Give back, word for word, every line from the one containing "then reported: PROV_KRECANT" to the end of the listing, and nothing more.

:::::

/-- FENCE with no earlier write of the Kit outstanding and no open merge entry completes at once: OK with BEATNO of
its admission, or RECANTED with the first address and the count when the Kit has unreported recanted writes, which are
then reported: PROV_KRECANT takes the count and PROV_KUNREP becomes 0. FENCE_COMPLETE does the same for a FENCE that
waited. FENCE_COMPLETE of a Kit with one FENCE whose covered writes are over: OK with BEATNO of the last covered
outcome, or RECANTED; with a covered write still open nothing changes.
It says where these complete: FENCE, FENCE_COMPLETE. -/
def Obligations.FencesReportRecants : Prop :=
  (∀ (s s1 : State) (rq : Req) (j : Job), s.taken rq = some (j, s1) → (Instr.fence rq).wf = true → s1.fences = [] →
    s1.openWrites j.kit j.rid = [] → s1.merges = [] →
    ((s1.kit j.kit).kunrep = 0 → ∃ t, exec (.fence rq) s = .next t ∧ Replied s1 t j.rid rq 0x00 j.admBeat [] ∧
      t.fences = [] ∧ SameStores s1 t) ∧
    ((s1.kit j.kit).kunrep ≠ 0 → ∃ t, exec (.fence rq) s = .next t ∧
      Replied s1 t j.rid rq 0x42 (detAddr (s1.kit j.kit).kfirst (s1.kit j.kit).kunrep) [] ∧
      (t.kit j.kit).krecant = (s1.kit j.kit).kunrep ∧ (t.kit j.kit).kunrep = 0 ∧ t.fences = [] ∧ SameStores s1 t)) ∧
  (∀ (s : State) (k : Kit) (f : FenceJob), f.kit = k → s.fences = [f] → AwaitsReply s f.rid f.rq →
    (f.covers.all s.writeOver = true → ∃ t, exec (.fenceComplete k) s = .next t ∧ t.fences = [] ∧ SameStores s t ∧
      ((s.kit k).kunrep = 0 → Replied s t f.rid f.rq 0x00 f.last []) ∧
      ((s.kit k).kunrep ≠ 0 → Replied s t f.rid f.rq 0x42 (detAddr (s.kit k).kfirst (s.kit k).kunrep) [] ∧
        (t.kit k).kunrep = 0 ∧ (t.kit k).krecant = (s.kit k).kunrep)) ∧
    (f.covers.all s.writeOver = false → exec (.fenceComplete k) s = .next s))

:::::

Your response -
then reported: PROV_KRECANT takes the count and PROV_KUNREP becomes 0. FENCE_COMPLETE does the same for a FENCE that
waited. FENCE_COMPLETE of a Kit with one FENCE whose covered writes are over: OK with BEATNO of the last covered
outcome, or RECANTED; with a covered write still open nothing changes.
It says where these complete: FENCE, FENCE_COMPLETE. -/
def Obligations.FencesReportRecants : Prop :=
  (∀ (s s1 : State) (rq : Req) (j : Job), s.taken rq = some (j, s1) → (Instr.fence rq).wf = true → s1.fences = [] →
    s1.openWrites j.kit j.rid = [] → s1.merges = [] →
    ((s1.kit j.kit).kunrep = 0 → ∃ t, exec (.fence rq) s = .next t ∧ Replied s1 t j.rid rq 0x00 j.admBeat [] ∧
      t.fences = [] ∧ SameStores s1 t) ∧
    ((s1.kit j.kit).kunrep ≠ 0 → ∃ t, exec (.fence rq) s = .next t ∧
      Replied s1 t j.rid rq 0x42 (detAddr (s1.kit j.kit).kfirst (s1.kit j.kit).kunrep) [] ∧
      (t.kit j.kit).krecant = (s1.kit j.kit).kunrep ∧ (t.kit j.kit).kunrep = 0 ∧ t.fences = [] ∧ SameStores s1 t)) ∧
  (∀ (s : State) (k : Kit) (f : FenceJob), f.kit = k → s.fences = [f] → AwaitsReply s f.rid f.rq →
    (f.covers.all s.writeOver = true → ∃ t, exec (.fenceComplete k) s = .next t ∧ t.fences = [] ∧ SameStores s t ∧
      ((s.kit k).kunrep = 0 → Replied s t f.rid f.rq 0x00 f.last []) ∧
      ((s.kit k).kunrep ≠ 0 → Replied s t f.rid f.rq 0x42 (detAddr (s.kit k).kfirst (s.kit k).kunrep) [] ∧
        (t.kit k).kunrep = 0 ∧ (t.kit k).krecant = (s.kit k).kunrep)) ∧
    (f.covers.all s.writeOver = false → exec (.fenceComplete k) s = .next s))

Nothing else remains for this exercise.